EXERCISE ▸
Reproduce exactly the lines of the material beneath, from the line that contains "xfmTr (h : KHdr) (o : KR)" to the line that contains "(die pkg : Nat)", both included, and no other lines.

LISTED RECORDS ▸
/-- The instructions and events of the opcode table. -/
inductive Instr where
  -- scalar stream (R65-R72)
  | add (d a b : GReg)
  | sub (d a b : GReg)
  | mul (d a b : GReg)
  | mulhS (d a b : GReg)
  | mulhN (d a b : GReg)
  | divS (d a b : GReg)
  | divN (d a b : GReg)
  | remS (d a b : GReg)
  | remN (d a b : GReg)
  | and (d a b : GReg)
  | or (d a b : GReg)
  | xor (d a b : GReg)
  | andn (d a b : GReg)
  | sll (d a b : GReg)
  | srl (d a b : GReg)
  | sra (d a b : GReg)
  | rol (d a b : GReg)
  | ror (d a b : GReg)
  | minS (d a b : GReg)
  | minN (d a b : GReg)
  | maxS (d a b : GReg)
  | maxN (d a b : GReg)
  | clz (d a : GReg)
  | ctz (d a : GReg)
  | popc (d a : GReg)
  | bilv2 (d a b : GReg)
  | bilv3 (d a b : GReg)
  | adds (d a b : GReg) (k : BitVec 3)
  | sel (d a b : GReg) (c : CFlag)
  | cmp (c : CFlag) (a b : GReg) (f : BitVec 8)
  | addi (d a : GReg) (i : BitVec 14)
  | andi (d a : GReg) (i : BitVec 14)
  | ori (d a : GReg) (i : BitVec 14)
  | xori (d a : GReg) (i : BitVec 14)
  | slli (d a : GReg) (n : BitVec 6)
  | srli (d a : GReg) (n : BitVec 6)
  | srai (d a : GReg) (n : BitVec 6)
  | rori (d a : GReg) (n : BitVec 6)
  | cmpi (cond : BitVec 3) (c : CFlag) (a : GReg) (i : BitVec 14)
  | lil (d : GReg) (i : BitVec 20)
  | lih (d : GReg) (i : BitVec 20)
  | bfxS (d a : GReg) (pos w : BitVec 6)
  | bfxN (d a : GReg) (pos w : BitVec 6)
  | bfi (d a : GReg) (pos w : BitVec 6)
  | jalr (d a : GReg) (i : BitVec 14)
  | fcvt (d a : GReg) (src tgt : BitVec 3) (rnd : BitVec 3) (sat : BitVec 1)
  | fadd (d a b : GReg) (rnd : BitVec 3) (fmt : BitVec 2)
  | fsub (d a b : GReg) (rnd : BitVec 3) (fmt : BitVec 2)
  | fmul (d a b : GReg) (rnd : BitVec 3) (fmt : BitVec 2)
  | ffma (d a b : GReg) (rnd : BitVec 3) (fmt : BitVec 2)
  | fmin (d a b : GReg) (rnd : BitVec 3) (fmt : BitVec 2)
  | fmax (d a b : GReg) (rnd : BitVec 3) (fmt : BitVec 2)
  | fabs (d a : GReg) (rnd : BitVec 3) (fmt : BitVec 2)
  | fneg (d a : GReg) (rnd : BitVec 3) (fmt : BitVec 2)
  | ld (d a : GReg) (oc : BitVec 4) (sc : BitVec 3) (size : BitVec 2) (sx : BitVec 1) (off : BitVec 4)
  | st (d a : GReg) (oc : BitVec 4) (sc : BitVec 3) (size : BitVec 2) (off : BitVec 4)
  | amoAdd (d a : GReg) (oc : BitVec 4) (sc : BitVec 3) (size : BitVec 1)
  | amoAnd (d a : GReg) (oc : BitVec 4) (sc : BitVec 3) (size : BitVec 1)
  | amoOr (d a : GReg) (oc : BitVec 4) (sc : BitVec 3) (size : BitVec 1)
  | amoXor (d a : GReg) (oc : BitVec 4) (sc : BitVec 3) (size : BitVec 1)
  | amoMinS (d a : GReg) (oc : BitVec 4) (sc : BitVec 3) (size : BitVec 1)
  | amoMaxS (d a : GReg) (oc : BitVec 4) (sc : BitVec 3) (size : BitVec 1)
  | amoMinN (d a : GReg) (oc : BitVec 4) (sc : BitVec 3) (size : BitVec 1)
  | amoMaxN (d a : GReg) (oc : BitVec 4) (sc : BitVec 3) (size : BitVec 1)
  | amoSwap (d a : GReg) (oc : BitVec 4) (sc : BitVec 3) (size : BitVec 1)
  | amoCas (d a : GReg) (oc : BitVec 4) (sc : BitVec 3) (size : BitVec 1)
  | brf (c : CFlag) (take sense : BitVec 1) (off : BitVec 18)
  | jal (d : GReg) (off : BitVec 18)
  | lpset (lv ci : BitVec 1) (cnt : BitVec 10) (len : BitVec 14)
  | lpbrk (lv : BitVec 1)
  | fence (sc : BitVec 4) (cmask : BitVec 16)
  | bar (sc : BitVec 4) (cmask : BitVec 16)
  | efenceCopy (sc : BitVec 4) (cmask : BitVec 16)
  | efenceColl (sc : BitVec 4) (cmask : BitVec 16)
  | efenceSolve (sc : BitVec 4) (cmask : BitVec 16)
  | efenceInfuse (sc : BitVec 4) (cmask : BitVec 16)
  | srd (d : GReg) (n : BitVec 12)
  | swr (a : GReg) (n : BitVec 12)
  | trap (code : BitVec 6)
  | eret
  | yield
  | halt
  | drain (path : BitVec 3)
  | tokw (kmask : BitVec 8) (lim : BitVec 6)
  | regacq (n : BitVec 3)
  | regrel
  | forkImm (smask : BitVec 3) (pc : BitVec 18)
  | forkReg (smask : BitVec 3) (a : GReg)
  | rdv (smask : BitVec 3)
  | tnext (c : CFlag)
  | tqput (d a : GReg) (q : BitVec 4)
  | tqwait (a : GReg)
  | tqtest (d a : GReg)
  | gtake (d a : GReg)
  -- vector stream (R80)
  | vadd (f : VArith)
  | vsub (f : VArith)
  | vmul (f : VArith)
  | vfma (f : VArith)
  | vmin (f : VArith)
  | vmax (f : VArith)
  | vabs (f : VArith)
  | vneg (f : VArith)
  | vmulh (f : VArith)
  | vmad (f : VArith)
  | vshl (f : VImm)
  | vshr (f : VImm)
  | vrot (f : VImm)
  | vand (f : VImm)
  | vor (f : VImm)
  | vxor (f : VImm)
  | vandn (f : VImm)
  | vclz (f : VImm)
  | vpopc (f : VImm)
  | vbilvTwo (f : VImm)
  | vbilvThree (f : VImm)
  | vcmp (f : VCmpF)
  | vmlogAnd (f : VImm)
  | vmlogOr (f : VImm)
  | vmlogXor (f : VImm)
  | vmlogAndn (f : VImm)
  | vmlogNot (f : VImm)
  | vmlogMov (f : VImm)
  | vmpop (f : VImm)
  | vsig (f : VImm)
  | vsel (f : VImm)
  | vtos (f : VImm)
  | vmov (f : VImm)
  | vcvt (f : VCvtF)
  | vrcp (f : VArith)
  | vrsqrt (f : VArith)
  | vsqrt (f : VArith)
  | vexp2 (f : VArith)
  | vlog2 (f : VArith)
  | vsinpi (f : VArith)
  | vcospi (f : VArith)
  | vshuf (f : VImm)
  | vrotl (f : VImm)
  | vbcast (f : VImm)
  | vredAdd (f : VImm)
  | vredMin (f : VImm)
  | vredMax (f : VImm)
  | vld (f : VMemF)
  | vldDq (f : VMemF)
  | vldx (f : VMemF)
  | vgath (f : VMemF)
  | vst (f : VMemF)
  | vstDq (f : VMemF)
  | vstx (f : VMemF)
  | vscat (f : VMemF)
  | vatomAdd (f : VMemF)
  | vatomAnd (f : VMemF)
  | vatomOr (f : VMemF)
  | vatomXor (f : VMemF)
  | vatomMinS (f : VMemF)
  | vatomMaxS (f : VMemF)
  | vatomMinN (f : VMemF)
  | vatomMaxN (f : VMemF)
  | vatomSwap (f : VMemF)
  | vatomCas (f : VMemF)
  | vlds (f : VMemF)
  | vcp16 (f : VMemF)
  | tex (f : VGfx)
  | tex3 (f : VGfx)
  | rayq (f : VGfx)
  | pexp (f : VGfx)
  | vBrf (gap : BitVec 4) (wait : BitVec 8) (c : CFlag) (take sense : BitVec 1) (off : BitVec 18)
  | vRdv (gap : BitVec 4) (wait : BitVec 8)
  | vHalt (gap : BitVec 4) (wait : BitVec 8)
  -- matrix stream (R85)
  | mstep (f : MStepF)
  | mnset (f : MNSetF)
  | mngo (f : MStepF)
  | mnstop (gap : BitVec 4) (wait : BitVec 8)
  | mzero (gap : BitVec 4) (wait : BitVec 8) (acc : BitVec 3)
  | mrel (gap : BitVec 4) (wait : BitVec 8) (acc : BitVec 3)
  | mread (f : MRowF)
  | mwrite (f : MRowF)
  | msca (f : MScaF)
  | mcvt (f : MRowF)
  | mproNone (gap : BitVec 4) (wait : BitVec 8) (sig : BitVec 3) (ptab : BitVec 8)
  | mproInt4 (gap : BitVec 4) (wait : BitVec 8) (sig : BitVec 3) (ptab : BitVec 8)
  | mproCb3 (gap : BitVec 4) (wait : BitVec 8) (sig : BitVec 3) (ptab : BitVec 8)
  | mproCb4 (gap : BitVec 4) (wait : BitVec 8) (sig : BitVec 3) (ptab : BitVec 8)
  | mproBmap (gap : BitVec 4) (wait : BitVec 8) (sig : BitVec 3) (ptab : BitVec 8)
  | mBrf (gap : BitVec 4) (wait : BitVec 8) (c : CFlag) (take sense : BitVec 1) (off : BitVec 16)
  | mRdv (gap : BitVec 4) (wait : BitVec 8)
  | mHalt (gap : BitVec 4) (wait : BitVec 8)
  -- copy stream (R83)
  | cpyKh (h : KHdr) (o : KH)
  | cpyKr (h : KHdr) (o : KR)
  | cpysg (h : KHdr) (o : KR)
  | cpymcKh (h : KHdr) (o : KH)
  | cpymcKr (h : KHdr) (o : KR)
  | scatNative (h : KHdr) (o : KR)
  | scatStrain (h : KHdr) (red : BitVec 4) (o : KR)
  | gath (h : KHdr) (o : KR)
  | collAllred (h : KHdr) (red : BitVec 4) (o : KR)
  | collRedsc (h : KHdr) (red : BitVec 4) (o : KR)
  | collGath (h : KHdr) (red : BitVec 4) (o : KR)
  | xfmTr (h : KHdr) (o : KR)
  | xfmCvt (h : KHdr) (o : KR)
  | xfmBdb (h : KHdr) (o : KR)
  | xfmPsum (h : KHdr) (o : KR)
  | jsub (h : KHdr) (o : KR)
  | dqpushKh (h : KHdr) (q : BitVec 2) (o : KH)
  | dqpushKr (h : KHdr) (q : BitVec 2) (o : KR)
  | dqpopKh (h : KHdr) (q : BitVec 2) (o : KH)
  | dqpopKr (h : KHdr) (q : BitVec 2) (o : KR)
  | sqgo (h : KHdr) (o : KR)
  | kBrf (gap : BitVec 4) (wait : BitVec 8) (c : CFlag) (take sense : BitVec 1) (off : BitVec 18)
  | kRdv (gap : BitVec 4) (wait : BitVec 8)
  | kHalt (gap : BitVec 4) (wait : BitVec 8)
  | kTokw (gap : BitVec 4) (wait : BitVec 8) (kmask : BitVec 8) (lim : BitVec 6)
  | kDrain (gap : BitVec 4) (wait : BitVec 8) (path : BitVec 3)
  -- events of the device: `u` names a crew, `id` a thing in flight, `core` a core (R285's compute agents), `die` a die
  | issueGapElapse (u : Nat) (st : Strm)
  | issueStarvationBoost (u : Nat) (st : Strm)
  | yieldRelease (u : Nat)
  | scalarResultComplete (u id : Nat)
  | vectorResultLand (u id : Nat)
  | vectorWordComplete (u id : Nat)
  | graphicsMessageComplete (u id : Nat)
  | blendExport (fe id : Nat)
  | crewRetire (u : Nat)
  | couplingDeadlockDetect (u : Nat)
  | trapEntry (u : Nat)
  | tileStepComplete (u : Nat)
  | nestStepGenerate (u : Nat)
  | tileReadPerform (u : Nat)
  | mrelPerform (u : Nat)
  | operandSliceArrive (u : Nat) (sideB : Bool)
  | infuserTableArrive (u : Nat)
  | copyJobComplete (u id : Nat)
  | copyJobFail (u id : Nat)
  | collectivePerform (u id : Nat)
  | dqEntryArrive (u q : Nat)
  | sideLogReplay (core id : Nat)
  | translationWalk (core asid va kind : Nat)
  | inval (die : Nat)
  | resume (die : Nat)
  | resumeFatal (die : Nat)
  | fill (die : Nat)
  | retire (die : Nat)
  | harvest (die : Nat)
  | migrate (die : Nat)
  | homeWrite (core id : Nat)
  | writePerformed (id : Nat)
  | homeEngineRead (pa : Nat)
  | subscribeFill (core pa fmt : Nat)
  | upgrade (core pa : Nat)
  | subscriptionRelease (core pa : Nat)
  | invalidationReceive (agent : Nat)
  | updateReceive (agent : Nat)
  | fabricInvalidate (die region off len : Nat)
  | fabricUpdate (die region off : Nat) (bytes : List Byte)
  | sharerAckTimeout (die pkg region : Nat)
  | linkLoss (die pkg : Nat)
  | leaseExpire (core pa : Nat)
  | inboundFabricRequest (die port : Nat) (arrival : Option FabArrival)
  | targetTimeout (die port : Nat)
  | initiatorTimeout (die id : Nat)
  | poisonedCompletion (die id : Nat)
  | launch (die q : Nat)
  | operatorChain (die q : Nat)
  | operatorSwap (id : Nat)
  | drawStream (die q : Nat)
  | waitCommand (die q : Nat)
  | waitCommandPoll (die q : Nat)
  | launchEnd (id : Nat)
  | taskLaunch (die q : Nat)
  | jobCardStart (die serial : Nat)
  | bind (core slot : Nat) (r : BindRec)
  | preempt (core slot : Nat)
  | preemptHalt (u : Nat)
  | pendingCompletionArrive (u id : Nat)
  | contextKill (asid : Nat)
  | killComplete (asid : Nat)
  | solverJobStart (seq : Nat)
  | solverStageComplete (seq : Nat)
  | primitiveBin (fe : Nat)
  | passFinal (die q : Nat)
  | leadAllowanceRelease (die : Nat)
  | hotnessSnapshot (die : Nat) (halve : Bool)
  | mcSplitWrite (die val : Nat)
  | splitChangeComplete (die : Nat)
  | eqHeadWrite (die val : Nat)
  | eventRecordPost (die : Nat)
  | registerWrite (die addr val : Nat) (byFirmware : Bool)
  | powerOnBoot (image : Nat)
  | getVersion (req : Nat)
  | getCapabilities (req : Nat)
  | negotiateAlgorithms (req : Nat)
  | getDigests (req : Nat)
  | getCertificate (req : Nat)
  | challenge (req : Nat)
  | getMeasurements (req : Nat)
  | leaderRenew
  | leaderStepDown
  | leadershipTakeover
  | trainingComplete (link : Nat)
  | unitError (die kind unit : Nat)
  | errorRetryResult (die : Nat) (ok : Bool)
  | tchiefSensorRead (sensor : Nat)
  | tchiefPowerRequest (p : Nat)
  | tchiefFwUpdate (image : Nat)
  | tchiefReset
  | powerRequestWrite (p : Nat)
  | profileChange
  | unassignedOpcode (st : Strm) (w : Nat)
  | offGridFetch (st : Strm)
  | exactFill (agent pa : Nat)
  | writeOwnershipRequest (agent pa : Nat)
  | scanoutRead (head addr len : Nat)
  | pcieInboundRequest (port addr len : Nat) (wr : Option (List Byte))
  | powerLoss
  | nvmeReadComplete (die : Nat) (ok : Bool) (bytes : List Byte)
  deriving DecidableEq, Repr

REPLY TO THE TASK ▸
  | xfmTr (h : KHdr) (o : KR)
  | xfmCvt (h : KHdr) (o : KR)
  | xfmBdb (h : KHdr) (o : KR)
  | xfmPsum (h : KHdr) (o : KR)
  | jsub (h : KHdr) (o : KR)
  | dqpushKh (h : KHdr) (q : BitVec 2) (o : KH)
  | dqpushKr (h : KHdr) (q : BitVec 2) (o : KR)
  | dqpopKh (h : KHdr) (q : BitVec 2) (o : KH)
  | dqpopKr (h : KHdr) (q : BitVec 2) (o : KR)
  | sqgo (h : KHdr) (o : KR)
  | kBrf (gap : BitVec 4) (wait : BitVec 8) (c : CFlag) (take sense : BitVec 1) (off : BitVec 18)
  | kRdv (gap : BitVec 4) (wait : BitVec 8)
  | kHalt (gap : BitVec 4) (wait : BitVec 8)
  | kTokw (gap : BitVec 4) (wait : BitVec 8) (kmask : BitVec 8) (lim : BitVec 6)
  | kDrain (gap : BitVec 4) (wait : BitVec 8) (path : BitVec 3)
  -- events of the device: `u` names a crew, `id` a thing in flight, `core` a core (R285's compute agents), `die` a die
  | issueGapElapse (u : Nat) (st : Strm)
  | issueStarvationBoost (u : Nat) (st : Strm)
  | yieldRelease (u : Nat)
  | scalarResultComplete (u id : Nat)
  | vectorResultLand (u id : Nat)
  | vectorWordComplete (u id : Nat)
  | graphicsMessageComplete (u id : Nat)
  | blendExport (fe id : Nat)
  | crewRetire (u : Nat)
  | couplingDeadlockDetect (u : Nat)
  | trapEntry (u : Nat)
  | tileStepComplete (u : Nat)
  | nestStepGenerate (u : Nat)
  | tileReadPerform (u : Nat)
  | mrelPerform (u : Nat)
  | operandSliceArrive (u : Nat) (sideB : Bool)
  | infuserTableArrive (u : Nat)
  | copyJobComplete (u id : Nat)
  | copyJobFail (u id : Nat)
  | collectivePerform (u id : Nat)
  | dqEntryArrive (u q : Nat)
  | sideLogReplay (core id : Nat)
  | translationWalk (core asid va kind : Nat)
  | inval (die : Nat)
  | resume (die : Nat)
  | resumeFatal (die : Nat)
  | fill (die : Nat)
  | retire (die : Nat)
  | harvest (die : Nat)
  | migrate (die : Nat)
  | homeWrite (core id : Nat)
  | writePerformed (id : Nat)
  | homeEngineRead (pa : Nat)
  | subscribeFill (core pa fmt : Nat)
  | upgrade (core pa : Nat)
  | subscriptionRelease (core pa : Nat)
  | invalidationReceive (agent : Nat)
  | updateReceive (agent : Nat)
  | fabricInvalidate (die region off len : Nat)
  | fabricUpdate (die region off : Nat) (bytes : List Byte)
  | sharerAckTimeout (die pkg region : Nat)
  | linkLoss (die pkg : Nat)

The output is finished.